Schmidt Antje, Wiesner Burkhard, Schülein Ralf, Teichmann Anke
Leibniz-Institut für Molekulare Pharmakologie, Robert-Rössle-Straße 10, 13125, Berlin, Germany.
Methods Mol Biol. 2014;1174:139-56. doi: 10.1007/978-1-4939-0944-5_9.
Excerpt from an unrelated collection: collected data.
-- ==== Sys2Proof/Machine/Padding.lean ====
section
/-! DEFINITION. The padding codec (43_padding.md R160-R165). -/

namespace Sys2Proof.Machine

/-- N = 16 - (len mod 16), the number of pad bytes (R160). -/
def padCount (n : Nat) : Nat := 16 - n % 16

/-- Pad(D) (R160). -/
def pad (d : List Byte) : List Byte :=
  d ++ List.replicate (padCount d.length) (BitVec.ofNat 8 (padCount d.length))

/-- Unpad(D) (R162); `none` is `raise InvalidPadding`. -/
def unpad (d : List Byte) : Option (List Byte) :=
  match d.getLast? with
  | none => none
  | some b =>
    if b.toNat < 1 ∨ 16 < b.toNat then none
    else if d.length < b.toNat then none
    else if (d.drop (d.length - b.toNat)).all (fun x => x == b) then some (d.take (d.length - b.toNat))
    else none

end Sys2Proof.Machine
end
The fusion of fluorescent proteins to G protein-coupled receptors (GPCRs) is an important tool to study, e.g., trafficking and protein interactions of these important drug targets. In the past, the green fluorescent protein and its derivatives have been widely used as fluorescent tags. More recently, it was reported that photoconvertible fluorescent proteins (PCFPs) such as Kaede or Kikume green-red protein could also be used as fluorescent tags for GPCRs. These proteins have the obvious advantage that their fluorescence can be switched once the GPCR of interest has reached a specific subcellular compartment. Here, we summarize the recent progress for live cell imaging of GPCRs using these PCFPs for trafficking, biosynthesis, and protein/protein interaction studies.
将荧光蛋白与G蛋白偶联受体(GPCRs)融合是研究这些重要药物靶点的运输和蛋白质相互作用等的重要工具。过去,绿色荧光蛋白及其衍生物被广泛用作荧光标签。最近,有报道称可光转换荧光蛋白(PCFPs),如Kaede或Kikume绿-红蛋白,也可作为GPCRs的荧光标签。这些蛋白具有明显的优势,即一旦感兴趣的GPCR到达特定的亚细胞区室,其荧光就可以被切换。在此,我们总结了使用这些PCFPs进行GPCRs活细胞成像以用于运输、生物合成和蛋白质/蛋白质相互作用研究的最新进展。